As an experiment, try writing your code without ‘for’ loops for a while. I think
you’ll find that it often becomes clearer and in many cases it will become more
efficient, too.
USE REASONABLE REGISTER VARIABLES
While register variables are certainly a good tool for making your code faster, if
you don’t use them right you might be hurting yourself.
When writing an application on the 680x0, you have 3 address registers
(pointers) and 5 data registers to play with. Do NOT declare more than that. And if
something doesn’t really need to be in a register (because it’s only read from once or
twice, for instance) then don’t put it in a register. The time to save, initialize and
restore the register will cause a performance hit rather than gain.
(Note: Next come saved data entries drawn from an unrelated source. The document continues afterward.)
/-- R222, R264: the first entry that does not decode gives the parse its error. -/
theorem exec_parse_surfaces {s u : State} {k : PktKind} {n : Nat} (hh : headerOk s 0)
    (hv : verOf (s.inByte 1) = kindVersion k) (hn : n < 25) (hl : 4 + 20 * n < s.inLen)
    (he : ∀ i, i < n → entryOk k s (4 + 20 * i)) (hx : exec (decEntOp k) { s with cur := 4 + 20 * n } = .next u)
    (hf : u.fail = true) :
    ∀ i ∈ [Instr.parse, parseOp k],
      exec i s = .next (errPkt s u.errCode u.errCause u.errByte u.errValue u.errOffset) := by
  rw [exec_decEntOp] at hx
  obtain ⟨e, hd, rfl⟩ := finish_failed hx hf
  have hentry : decEntry k s (4 + 20 * n) = .error e := (decEntry_congr (sameBuf_setCur s _ _)).trans hd
  exact exec_parse_entryError hh hv (entryLoop_fail (decEntry_each he) hn.le hl (.inl ⟨hn, hentry⟩))

/-- Settles O25, for the two kinds of header. -/
theorem parseSurfacesEntryError : Obligations.ParseSurfacesEntryError := by
  intro s u n hh hn hl hf
  refine ⟨fun hv he hx => ?_, fun hv he hx => ?_⟩
  · exact exec_parse_surfaces (k := .v1) hh (by rw [hv]; rfl) hn hl he hx hf
  · exact exec_parse_surfaces (k := .v2) hh (by rw [hv]; rfl) hn hl he hx hf

/-! ## What a parse reads, and the offsets that it reports -/

/-- R231: the offsets that a parse reports with each of its errors. -/
def parseOffsetOk (s : State) (e : Err) : Prop :=
  match e with
  | .insufficientInput o => o = s.inLen ∧ s.inLen ≤ 503
  | .unknownCommandKind _ o => o = 1
  | .unknownVersion o | .mustBeDiscardedVersion o => o = 2
  | .notZeroByte _ o => o ≤ 500
  | .unknownAfi _ o => o ≤ 486
  | .emptyRipEntry o => o = 4
  | .maxRipEntries o => o = 504
  | .invalidPacket _ => True
  | .serUnknownCommandKind | .serUnknownVersion | .serUnknownAfi | .ctor _ => False
  | .illegalOp | .noPacket | .wrongPacketKind => False

section
variable {s : State} {e : Err}

/-- R231: the header's errors. -/
theorem decHdr_offset (h : decHdr s 0 = .error e) : parseOffsetOk s e := by
  rcases decHdr_error h with ⟨hl, rfl⟩ | ⟨-, -, rfl⟩ | ⟨-, -, rfl⟩ | ⟨-, -, rfl⟩
  · exact ⟨by omega, by omega⟩
  · exact rfl
  · exact (by decide : 3 ≤ 500)
  · exact (by decide : 4 ≤ 500)

/-- R126: the offset of an unlisted AFI is inside its field or one past it. -/
theorem afiErrOffset_le (mode : Config.AfiErrOffsetMode) (c : Nat) : afiErrOffset mode c ≤ c + 2 := by
  cases mode with
  | secondByte => exact Nat.le_succ (c + 1)
  | onePast => exact le_rfl

/-- R231: the errors of an entry, whichever of the 25 it is. -/
theorem decEntry_offset {k : PktKind} {n : Nat} (hn : n < 25) (hl : 4 + 20 * n < s.inLen)
    (h : decEntry k s (4 + 20 * n) = .error e) : parseOffsetOk s e := by
  rcases decEntry_error h with ⟨hs, rfl⟩ | ⟨v, rfl⟩ | ⟨j, b, hj, rfl⟩
  · exact ⟨by omega, by omega⟩
  · exact (afiErrOffset_le _ _).trans (by omega)
  · exact (by omega : j + 1 ≤ 500)

/-- R231: the errors of the entry loop. -/
theorem entryLoop_offset {k : PktKind} (h : entryLoop s (decEntry k s) 4 = .error e) : parseOffsetOk s e := by
  unfold entryLoop at h
  split at h
  · cases h; exact rfl
  · obtain ⟨n, -, hl, -, ⟨rfl, rfl⟩ | ⟨hn, hd⟩⟩ := entriesFrom_error (P := fun _ => True)
      (fun c r hr => ⟨trivial, by rw [(decEntry_inv hr).2]⟩) h
    · exact rfl
    · exact decEntry_offset hn hl hd

/-- R231: every error of a parse. -/
theorem exec_parse_offset {t : State} {i : Instr} (hi : i ∈ parseOps) (hx : exec i s = .next t)
    (hf : t.fail = true) : ∃ e, parseOffsetOk s e ∧ t = raiseErr .packet e s := by
  rcases exec_parse_cases (s := s) hi with ⟨e, hd, hs⟩ | ⟨e, he, hs⟩ | ⟨k, -, -, hs⟩
  · cases hs.symm.trans hx
    exact ⟨e, decHdr_offset hd, rfl⟩
  · cases hs.symm.trans hx
    refine ⟨e, ?_, rfl⟩
    simp only [List.mem_cons, List.not_mem_nil, or_false] at he
    rcases he with rfl | rfl | rfl
    · exact rfl
    · exact rfl
    · exact trivial
  · obtain ⟨e, hl, ht⟩ := finish_failed (hs.symm.trans hx) hf
    exact ⟨e, entryLoop_offset hl, ht⟩

/-- R231, R260: the offsets by error code. -/
theorem errOffsetOf_bounds (h : parseOffsetOk s e) :
    errOffsetOf e ≤ 504
      ∧ (errCodeOf e = 0x01 → errOffsetOf e = s.inLen ∧ s.inLen ≤ 503)
      ∧ (errCodeOf e = 0x02 → errOffsetOf e = 1)
      ∧ (errCodeOf e = 0x03 ∨ errCodeOf e = 0x04 → errOffsetOf e = 2)
      ∧ (errCodeOf e = 0x05 → errOffsetOf e ≤ 500)
      ∧ (errCodeOf e = 0x06 → errOffsetOf e ≤ 486)
      ∧ (errCodeOf e = 0x07 → errOffsetOf e = 4)
      ∧ (errCodeOf e = 0x08 → errOffsetOf e = 504) := by
  cases e with
  | insufficientInput o =>
    obtain ⟨rfl, hl⟩ := h
    simp [errCodeOf, errOffsetOf, hl]
    omega
  | unknownCommandKind _ o | unknownVersion o | mustBeDiscardedVersion o | emptyRipEntry o | maxRipEntries o =>
    simp only [parseOffsetOk] at h
    simp [errCodeOf, errOffsetOf, h]
  | notZeroByte _ o | unknownAfi _ o =>
    simp only [parseOffsetOk] at h
    simp [errCodeOf, errOffsetOf, h]
    omega
  | invalidPacket c => simp [errCodeOf, errOffsetOf]
  | serUnknownCommandKind | serUnknownVersion | serUnknownAfi | ctor | illegalOp | noPacket | wrongPacketKind => cases h

end

/-- R231: a parse reads no byte from min(IN_LEN, 504) on. -/
theorem exec_parse_sameButIn {m : Memory} {s : State} {i : Instr} (hi : i ∈ parseOps)
    (h : ∀ k, k < min s.inLen 504 → (setIn m s).inByte k = s.inByte k) :
    SameButIn m (exec i s) (exec i (setIn m s)) := by
  have hb : SameBuf s (setIn m s) 504 := ⟨rfl, rfl, fun k hk hl => h k (by omega)⟩
  simp only [parseOps, List.mem_cons, List.not_mem_nil, or_false] at hi
  rcases hi with rfl | rfl | rfl
  · exact finish_bind_sameButIn m s _ (parse_congr hb) fun _ => congrArg Except.ok (commitEnvelope_setIn m s _)
  · exact finish_bind_sameButIn m s _ (parseV1_congr hb) fun _ => rfl
  · exact finish_bind_sameButIn m s _ (parseV2_congr hb) fun _ => rfl

/-- Settles O26: by what a parse reads, and by the error that it raises. -/
theorem parseReadsAndOffsetsBounded : Obligations.ParseReadsAndOffsetsBounded := by
  refine fun s i hi => ⟨fun m h => exec_parse_sameButIn hi h, fun t hx hf => ?_⟩
  obtain ⟨e, he, rfl⟩ := exec_parse_offset hi hx hf
  exact errOffsetOf_bounds he

end Sys2Proof.Machine
end

section
/-! SUPPORT. The serializers (O27, O28, O30): the bytes of the packet that PKT denotes, and what cannot be
serialized. -/

namespace Sys2Proof.Machine

/-! ## The packet that PKT denotes -/

/-- R226: the wire bytes of PKT as a packet of a kind. -/
def pktBytes (k : PktKind) (s : State) : List Byte :=
  wireHdr s.pktCmd s.pktVer ++ (pktSlots s).flatMap (wireEntry k)

/-- R226: every enumerant of PKT that is in use has a wire value. -/
def pktNamed (s : State) : Prop :=
  s.pktCmd ≠ .unknown ∧ s.pktVer ≠ .unknown ∧ ∀ i : Fin 25, i.val < s.pktN.toNat → s.pktEnt[i].afi ≠ .unknown

section
variable {s : State}

/-- R226: a slot in use has a named AFI. -/
theorem pktNamed_slot (h : pktNamed s) {x : Slot} (hx : x ∈ pktSlots s) : x.afi ≠ .unknown := by
  obtain ⟨i, hi, rfl⟩ := mem_pktSlots.mp hx
  obtain ⟨-, -, ha⟩ := h
  exact ha i hi

/-- R48: the slots in use are as many as PKT.N says. -/
theorem pktSlots_length_eq (hn : s.pktN.toNat ≤ 25) : (pktSlots s).length = s.pktN.toNat := by
  rw [pktSlots_length, Nat.min_eq_left hn]

/-- R227: the length of a packet's bytes. -/
theorem pktBytes_length (k : PktKind) (hn : s.pktN.toNat ≤ 25) : (pktBytes k s).length = 4 + 20 * s.pktN.toNat := by
  rw [pktBytes, List.length_append, wireHdr_length, length_flatMap_20 _ (wireEntry_length k), pktSlots_length_eq hn]

/-- R226: a packet of named enumerants serializes to its bytes. -/
theorem serializeKind_ok (k : PktKind) (h : pktNamed s) : serializeKind s k = .ok (pktBytes k s) := by
  obtain ⟨hc, hv, ha⟩ := h
  cases k with
  | v1 => exact serializeV1_ok hc hv ha
  | v2 => exact serializeV2_ok hc hv ha
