-- ==== Sys2Proof/Machine/Ports.lean ====
section
/-! DEFINITION. The accesses of the two upstream ports. An access presented while its port has one outstanding, or while
RESET_N is low, is not accepted (R170), and does nothing (log 7). Whether a port has one outstanding is judged before the part's own
instants: a placing that is due answers the access outstanding, and the port takes the next one after that answer (R17, R170). -/

namespace Sys2Proof.Machine

/-- What a write meets in the journal of domain `d` (Table 1.2), its byte enables not all clear (R9, R10, R14, R15). -/
def State.journalWrite (s : State) (d : Dom) (a : Addr) (be : Lanes) (data : Word) : State :=
  if ((s.dom d).openBank.lookup a).isSome then (s.coalesceEntry d a be data).answerWp false 0
  else if s.hasRoom d then (s.appendEntry d a be data).answerWp false 0
  else match (s.dom d).params.policy with
    | .wait => s.hold d .space a be data
    | .early => (s.hold d .space a be data).request d .fill
    | .refuse => ((s.bump d .writeFails 1).raise (.dom d .writeFail)).answerWp true 0

/-- A writer window write of domain `d` (Table 7.2, R8, R117). -/
def State.windowWrite (s : State) (d : Dom) (a : Addr) (be : Lanes) (data : Word) : State :=
  if be = 0 then s.answerWp false 0
  else if s.device = .restarting then s.hold d .restart a be data
  else if (s.dom d).state = .flushing true then s.hold d .flush a be data
  else s.journalWrite d a be data

/-- A write raises a FILL request: it needs a new entry in the journal of domain `d`, none can be had, and FULL_POLICY_d is EARLY
(R14, R15). -/
def State.fills (s : State) (d : Dom) (a : Addr) (be : Lanes) : Bool :=
  decide (be ≠ 0) && s.takesRequests d && ((s.dom d).openBank.lookup a).isNone && !s.hasRoom d &&
    decide ((s.dom d).params.policy = .early)

/-- The state in which a write finds the part: with the due commit point of its domain held back if the write raises a FILL
request then (R36, R51), and else with that commit point taken. -/
def State.settleForWrite (s : State) (a : Addr) (be : Lanes) : State :=
  match s.classify a with
  | none => s.settleForAccess
  | some d =>
    let q := s.settleHolding { s.holdFor d .fill with grant := true }
    if q.fills d a be then q else s.settleForAccess

/-- WRITER_PORT_WRITE (R117, R116). -/
def execWriterPortWrite (addr : Addr) (be : Lanes) (data : Word) (s : State) : Host.Outcome State Fault Refusal :=
  .next <|
    if !s.wpAccepts then s.settle
    else
      let s := s.settleForWrite addr be
      match s.classify addr with
      | some d => s.acceptWp.windowWrite d addr be data
      | none => s.acceptWp.presentWp { write := true, addr := addr, be := be, data := data }

/-- A writer read whose record is filled is answered at once when all lanes are covered, and otherwise asks memory with the
request `m` (R84). -/
def State.startWpRead (s : State) (r : ReadRecord) (m : Request) : State :=
  if r.covered = 0xF then s.answerWp false r.bytes
  else ({ s with wpRead := some r }).presentWp m

/-- A consumer read in the same way (R84). -/
def State.startCpRead (s : State) (r : ReadRecord) (m : Request) : State :=
  if r.covered = 0xF then s.answerCp false r.bytes
  else ({ s with cpRead := some r }).presentCp m

/-- WRITER_PORT_READ (R79, R80, R82, R84): a resolved read asks memory for the whole word, a pass-through read as captured. -/
def execWriterPortRead (addr : Addr) (lines : ReadLines) (s : State) : Host.Outcome State Fault Refusal :=
  .next <|
    if !s.wpAccepts then s.settle
    else
      let s := s.settleForAccess
      match s.classify addr with
      | some d => s.acceptWp.startWpRead (s.wpLookup d addr) (memoryRead addr)
      | none => s.acceptWp.startWpRead (passThroughRead addr) (passThroughRequest addr lines.be lines.data)

/-- CONSUMER_PORT_READ (R79, R80, R83, R84). -/
def execConsumerPortRead (addr : Addr) (lines : ReadLines) (s : State) : Host.Outcome State Fault Refusal :=
  .next <|
    if !s.cpAccepts then s.settle
    else
      let s := s.settleForAccess
      match s.classify addr with
      | some d => s.acceptCp.startCpRead (s.cpLookup d addr) (memoryRead addr)
      | none => s.acceptCp.startCpRead (passThroughRead addr) (passThroughRequest addr lines.be lines.data)

/-- A consumer write in a window of a domain in use is refused (R118). -/
def State.refuseCpWrite (s : State) (d : Dom) : State :=
  ((s.bump d .cpRefusals 1).raise (.dom d .cpRefused)).answerCp true 0

/-- CONSUMER_PORT_WRITE (R118, R116). -/
def execConsumerPortWrite (addr : Addr) (be : Lanes) (data : Word) (s : State) : Host.Outcome State Fault Refusal :=
  .next <|
    if !s.cpAccepts then s.settle
    else
      let s := s.settleForAccess
      match s.classify addr with
      | some d => s.acceptCp.refuseCpWrite d
      | none => s.acceptCp.presentCp { write := true, addr := addr, be := be, data := data }

end Sys2Proof.Machine
end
The most important thing is to write your functions so that they have a
reasonable number of local variables (no more than 3 pointers and 5 non-pointers,
ideally). If you just can’t split the function up or use fewer variables then try to use
register variables with restricted scope (some subset of the function) so that you can
reuse them later in the function for other things.
Even if you don’t use register variables, big functions with lots of locals make it
extremely difficult for any compiler to allocate registers efficiently. This applies to
many different machines and compilers.